I ended up treating her father-in-law, mother, two sisters and two sons because of the results I achieved with her. All of her relatives traveled from Indiana to Florida for me to treat them. In fact, 95 percent of the patients I treat are not from within my vicinity. They come from all around the country. I have even had patients travel from Canada to Florida.
What advice would you give PT students today? For instance looking back at your own career is there anything you would do differently?
The advice I would give PT students is to challenge everything that is taught to you. Don’t accept that anything is valid simply because it is taught or because a lot of people say it is. Magellan, Einstein and other have proven that just because enough people say something a lot does not make it fact.
Please talk about any ways you are trying to impact the community you’re a part of:
Yass Global Enterprises is trying to create a worldwide path to people so they can get the information they need to resolve their pain.
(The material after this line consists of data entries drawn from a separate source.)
-- ==== Sys2Proof/Machine/Packets.lean ====
section
/-! DEFINITION. Packets: the bytes of a header (R91), the end-to-end check (R95), the smaller checks of other messages,
the fields of payloads and data headers, and the format check (R94). -/

namespace Sys2Proof

/-- All bytes of a list are zero. -/
def Machine.allZero (l : List Byte) : Bool := l.all (· = 0)

/-! ## The fields of a packet -/

open Machine

/-- A control type (R94): TYPE[7] is 0. -/
abbrev Packet.isControl (p : Packet) : Bool := p.h.typ < 128

/-- Byte `i` of the packet's first unit, for i at least 24. -/
def Packet.byte (p : Packet) (i : Nat) : Nat := (p.body.getD (i - 24) 0).toNat

/-- Bytes `i` to `i + n - 1` of the first unit, as a big-endian number. -/
def Packet.be (p : Packet) (i n : Nat) : Nat := beNat ((p.body.drop (i - 24)).take n)

/-- Bytes `i` to `i + n - 1` of a control payload, numbered from 0. -/
def Packet.pay (p : Packet) (i n : Nat) : Nat := p.be (24 + i) n

/-- Cells a packet takes: it is held in 256-byte cells, 4 units each (R155): header unit, payload, trailer. -/
def Packet.unitCount (p : Packet) : Nat := if p.isControl then 1 else p.h.units + 2

/-! Fields of a data header (*Data header*). -/
def Packet.window (p : Packet) : Nat := p.byte 24

def Packet.offset (p : Packet) : Nat := p.be 25 5

def Packet.waybillRef (p : Packet) : Nat := p.be 30 4

def Packet.sheafId (p : Packet) : Nat := p.be 34 2

def Packet.elemFormat (p : Packet) : Nat := p.byte 36

def Packet.elemBase (p : Packet) : Nat := p.be 38 4

def Packet.glContext (p : Packet) : Nat := p.be 42 2 / 16

def Packet.baleIndex (p : Packet) : Nat := p.be 44 2 / 2

def Packet.rbSlot (p : Packet) : Nat := p.be 46 2 / 4

/-- Bytes `a` to `b` of a control payload are zero. -/
def Packet.zeroPay (p : Packet) (a b : Nat) : Bool := allZero ((p.body.drop a).take (b + 1 - a))

/-- Bytes `a` to `b` of a data packet's header unit are zero. -/
def Packet.zeroHdr (p : Packet) (a b : Nat) : Bool := allZero ((p.body.drop (a - 24)).take (b + 1 - a))

end Sys2Proof

namespace Sys2Proof.Machine

/-! ## Checks -/

/-- One bit of a check of `w` bits with polynomial `poly`, most significant bit first. -/
def crcBit (w poly c : Nat) : Nat :=
  let s := (c * 2) % 2 ^ w
  if c.testBit (w - 1) then s ^^^ poly else s

/-- One byte of such a check. -/
def crcByte (w poly c : Nat) (b : Byte) : Nat :=
  Nat.repeat (crcBit w poly) 8 (c ^^^ (b.toNat * 2 ^ (w - 8)))

/-- The check over bytes in order, from `init`, with no reflection and no final XOR. -/
def crc (w poly init : Nat) (l : List Byte) : Nat := l.foldl (crcByte w poly) init

/-- CHECK of R95: CRC-64 with the ECMA-182 polynomial, all ones in and XORed with all ones at the end. -/
def crc64 (l : List Byte) : Nat := crc 64 0x42F0E1EBA9EA3693 (2 ^ 64 - 1) l ^^^ (2 ^ 64 - 1)

/-- CRC-16 of R66 and R122: polynomial 0x1021, all ones in. -/
def crc16 (l : List Byte) : Nat := crc 16 0x1021 0xFFFF l

/-- The eight bits of a byte in the other order. -/
def revByte (b : Byte) : Byte := BitVec.reverse b

/-- The low `w` bits of a number in the other order. -/
def revBits : Nat → Nat → Nat
  | 0, _ => 0
  | w + 1, n => (n % 2) * 2 ^ w + revBits w (n / 2)

/-- CRC-32 of IEEE 802.3 (R382, R420): reflected, all ones in and XORed with all ones at the end. -/
def crc32 (l : List Byte) : Nat :=
  revBits 32 (crc 32 0x04C11DB7 0xFFFFFFFF (l.map revByte)) ^^^ 0xFFFFFFFF

/-! ## Packet bytes -/

/-- Bytes 0 to 23 of a header (R91). -/
def hdrBytes (h : Hdr) : List Byte :=
  [BitVec.ofNat 8 (h.version * 16 + h.cls * 4 + h.tailback),
   BitVec.ofNat 8 (h.tv * 128 + h.ord * 64 + h.kp * 32 + h.tr * 16 + h.hop),
   BitVec.ofNat 8 h.typ, BitVec.ofNat 8 h.units, BitVec.ofNat 8 h.roleEpoch]
  ++ beBytes 2 (h.field * 16 + h.rsv) ++ beBytes 2 (h.tagEpoch * 4096 + h.tagIndex)
  ++ beBytes 2 h.dstDevice ++ beBytes 2 h.srcDevice ++ beBytes 5 (h.dstRank * 2 ^ 20 + h.srcRank)
  ++ beBytes 6 h.depart

/-- A header with the mutable fields of R92 taken as zero. -/
def hdrFixed (h : Hdr) : Hdr :=
  { h with tailback := 0, tv := 0, kp := 0, tr := 0, hop := 0, dstDevice := 0, srcDevice := 0 }

/-- The bytes CHECK covers (R95). -/
def checkedBytes (p : Packet) : List Byte := hdrBytes (hdrFixed p.h) ++ p.body ++ p.data

/-- CHECK as the source computes it. -/
def checkOf (p : Packet) : Nat := crc64 (checkedBytes p)

/-- The packet carries the CHECK of its bytes. -/
def checkOk (p : Packet) : Bool := p.check = checkOf p

/-- A packet with its CHECK computed by its source. -/
def sealCheck (p : Packet) : Packet := { p with check := checkOf p }

/-- The bytes of a packet as its units carry them (R91), without the hop tag: the 64 of a control packet; of a data packet the header
unit, the payload units and bytes 0 to 47 of the trailer. -/
def packetBytes (p : Packet) : List Byte :=
  hdrBytes p.h ++ p.body ++ p.data ++ beBytes 8 p.check ++ (if p.isControl then [] else List.replicate 40 0)

/-- No Waybill named. -/
abbrev noRef : Nat := 0xFFFFFFFF

/-- Bytes 24 to 63 of a data header. -/
def dataBody (window offset ref sheaf fmt base ctx bale slot : Nat) : List Byte :=
  [BitVec.ofNat 8 window] ++ beBytes 5 offset ++ beBytes 4 ref ++ beBytes 2 sheaf ++ [BitVec.ofNat 8 fmt, 0]
  ++ beBytes 4 base ++ beBytes 2 (ctx * 16) ++ beBytes 2 (bale * 2) ++ beBytes 2 (slot * 4) ++ List.replicate 16 0

/-- A byte string filled with zeros to `n` bytes. -/
def padTo (n : Nat) (l : List Byte) : List Byte := l ++ List.replicate (n - l.length) 0

/-- The whole nanoseconds of a count, low 48 bits (R13, DEPART_NS). -/
def departOf (count : Nat) : Nat := (count / 16) % 2 ^ 48

/-- The age in nanoseconds of a packet that departed at header time `h`, as a receiver at `count` reads it (R45). -/
def ageNs (count h : Nat) : Int :=
  let now : Int := (count / 16 : Nat)
  let cand : Int := ((count / 16) / 2 ^ 48 * 2 ^ 48 + h : Nat)
  let cand := if cand > now + 2 ^ 47 then cand - 2 ^ 48 else cand
  let cand := if cand < now - 2 ^ 47 then cand + 2 ^ 48 else cand
  now - cand

/-! ## The format check (R94) -/

/-- The types of *Packet types*. -/
def knownType (t : Nat) : Bool :=
  t ∈ [0x01, 0x02, 0x03, 0x04, 0x05, 0x06, 0x07, 0x10, 0x11, 0x12, 0x20, 0x21,
    0x80, 0x81, 0x82, 0x83, 0x84, 0x85, 0x86, 0x87, 0x88, 0x8F]

/-- TIME_EXCH and KEY_HS travel only to the neighbour. -/
def linkLocal (t : Nat) : Bool := t = 0x10 || t = 0x12

/-- The types that belong to no Field and are never answered by a NAK (R100). -/
def fieldless (t : Nat) : Bool := t = 0x11 || t = 0x20 || t = 0x21 || t = 0x8F

/-- A class is one of the two scheduled ones. -/
def schedClass (c : Nat) : Bool := c ≥ 2

/-- A NAK code the table lists, with CUR_ROLE_EPOCH zero but for ROLE_CHANGED (*NAK payload*). -/
def nakOk (p : Packet) : Bool :=
  1 ≤ p.pay 0 1 && p.pay 0 1 ≤ 6 && p.pay 2 1 < 4 && (p.pay 0 1 = 2 || p.pay 3 1 = 0) && p.zeroPay 12 31

/-- The payload of a control packet keeps to its table. -/
def controlPayloadOk (p : Packet) : Bool :=
  match p.h.typ with
  | 0x01 => 4 ≤ p.pay 6 2 && p.pay 6 2 ≤ 128 && p.zeroPay 18 31
  | 0x02 => 1 ≤ p.pay 6 1 && p.pay 6 1 ≤ 16 && p.zeroPay 7 7 && p.zeroPay 12 15 && p.zeroPay (16 + p.pay 6 1) 31
  | 0x03 => p.zeroPay 0 31
  | 0x04 => nakOk p
  | 0x05 => p.zeroPay 0 31 && p.h.tailback = 2
  | 0x06 => smallPayloadOk p
  | 0x07 => countPayloadOk p
  | 0x10 => (p.pay 0 1 = 0x11 || p.pay 0 1 = 0x21) && p.pay 1 1 < 16 && (p.pay 0 1 = 0x21 || p.zeroPay 16 31)
  | 0x11 => 1 ≤ p.pay 0 1 && p.pay 0 1 ≤ 4 && p.zeroPay 1 1 && p.pay 4 2 < 4096 && p.zeroPay 16 31
  | 0x12 => keyPayloadOk p
  | 0x21 => p.pay 1 1 ≤ 0x0B && p.zeroPay 14 15 && (p.pay 13 1 = 0 || p.pay 0 1 = 3 || p.pay 0 1 = 4 || p.pay 1 1 = 4)
  | _ => true
where
  /-- *KEY_HS payload* (R346). -/
  keyPayloadOk (p : Packet) : Bool :=
    match p.pay 0 1 with
    | 1 | 2 | 3 => 1 ≤ p.pay 6 1 && p.pay 6 1 ≤ 24
    | 4 => p.pay 6 1 = 0
    | 5 => p.pay 6 1 = 0 && 1 ≤ p.pay 7 1 && p.pay 7 1 ≤ 5
    | _ => false
  /-- *SHEAF_SMALL payload* (R292). -/
  smallPayloadOk (p : Packet) : Bool :=
    let pois := (p.pay 1 1).testBit 4
    p.pay 1 1 < 32 &&
    match p.pay 0 1 with
    | 1 | 4 => p.zeroPay 4 15 && (!pois || p.zeroPay 16 31)
    | 2 => p.zeroPay 6 7 && !pois
    | 3 => p.zeroPay 14 15 && (!pois || p.zeroPay 16 31)
    | _ => false
  /-- *SHEAF_COUNT payload* (R283). -/
  countPayloadOk (p : Packet) : Bool :=
    p.zeroPay 4 7 &&
    match p.pay 0 1 with
    | 1 => p.pay 1 1 < 32
    | 2 => p.pay 1 1 < 16 && p.zeroPay 22 31
    | _ => false

/-- A code of *Element format codes* (R196): one it does not list is malformed wherever it stands. -/
def listedFormat (c : Nat) : Bool := decide (c ≤ 7 ∨ (0x10 ≤ c ∧ c ≤ 0x14) ∨ (0x20 ≤ c ∧ c ≤ 0x27))

/-- The fields of a data header that its type does not list are zero (*Packet types*), and ELEM_FORMAT holds a listed code. SLOT
may be used only by the scheduled-data class. -/
def dataHeaderOk (p : Packet) : Bool :=
  let z := p.zeroHdr
  let win := z 24 29
  let ref := z 30 33
  let sheaf := z 34 35
  let fmt := z 36 36
  let base := z 38 41
  let ctx := z 42 43
  let bale := z 44 45
  (if p.h.typ = 0x8F then z 42 47 && p.byte 26 < 4 && p.byte 27 < 2 else
    z 37 37 && z 48 63 && p.byte 43 % 16 = 0 && p.byte 45 % 2 = 0 && p.byte 47 % 4 = 0 &&
    (schedClass p.h.cls || z 46 47) && listedFormat p.elemFormat) &&
  match p.h.typ with
  | 0x80 | 0x81 => sheaf && fmt && base && ctx && bale
  | 0x82 => win && ctx && bale
  | 0x83 => ctx && bale
  | 0x84 | 0x85 => sheaf && ctx && bale
  | 0x86 => win && sheaf && bale
  | 0x87 => sheaf && base && bale
  | 0x88 => win && ref && sheaf
  | _ => true

/-- Check 1 of *Arrival checks*: the packet is well formed (R94). A data packet with a data type travels in a data
class, a control one in a control class; a link-local packet carries no identity. -/
def formatOk (p : Packet) : Bool :=
  p.h.version = 1 && knownType p.h.typ && p.h.tailback ≠ 3 && p.h.rsv = 0 &&
  (if p.isControl then p.h.cls % 2 = 0 && p.h.units = 0 && controlPayloadOk p
   else p.h.cls % 2 = 1 && 4 ≤ p.h.units && p.h.units ≤ 128 && dataHeaderOk p) &&
  (!linkLocal p.h.typ || (p.h.field = 0 && p.h.tagEpoch = 0 && p.h.tagIndex = 0 && p.h.dstDevice = 0 &&
    p.h.srcDevice = 0 && p.h.dstRank = 0 && p.h.srcRank = 0))

end Sys2Proof.Machine
end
One-hundred-twenty million Americans and over 1 billion people worldwide are suffering from chronic pain for no other reason then the ineptness of the exiting model.
Clearly, in almost all cases chronic pain is nothing more than misdiagnosed acute pain. The Yass method provides a logically based theoretically, clinically and scientifically proven method to properly identify the tissue eliciting symptoms. In more than 90 percent of cases it is muscular and targeted strength training can resolve the symptoms and return the patient to full functional capacity quickly and effectively. We are in the process of developing multiple platforms and mechanisms to reach people worldwide including an app and other internet-based methods. The goal is clear: to obliterate chronic pain so people can have the pain-free fully functional life they deserve.
What is the funniest thing, if any, that has happened to you in practice?
I am not really sure I can think of a funny incident that has occurred. When dealing with people in dire straits with pain for years and leading to insane practices like ablations and rhizotomies, emotions run really high. Upon finding out that there is a easy, reasonable method that can quickly end somebody’s pain and give them their lives back, usually leads to crying for joy and a sense that there is a light at the end of the tunnel.
Anything (that you care to admit) that you would never do again?
I am not sure there is anything I can think of that I would never do again. My career and my path to this point has been a massive learning experience as I am trailblazing a way to global realization. I have most likely made many mistakes but most extremely successful people acknowledge that it is the mistakes you make that lead to success down the road. Because of this thought I would expect to continue to make mistakes. I guess the hope is not to make the ones I have made in the past.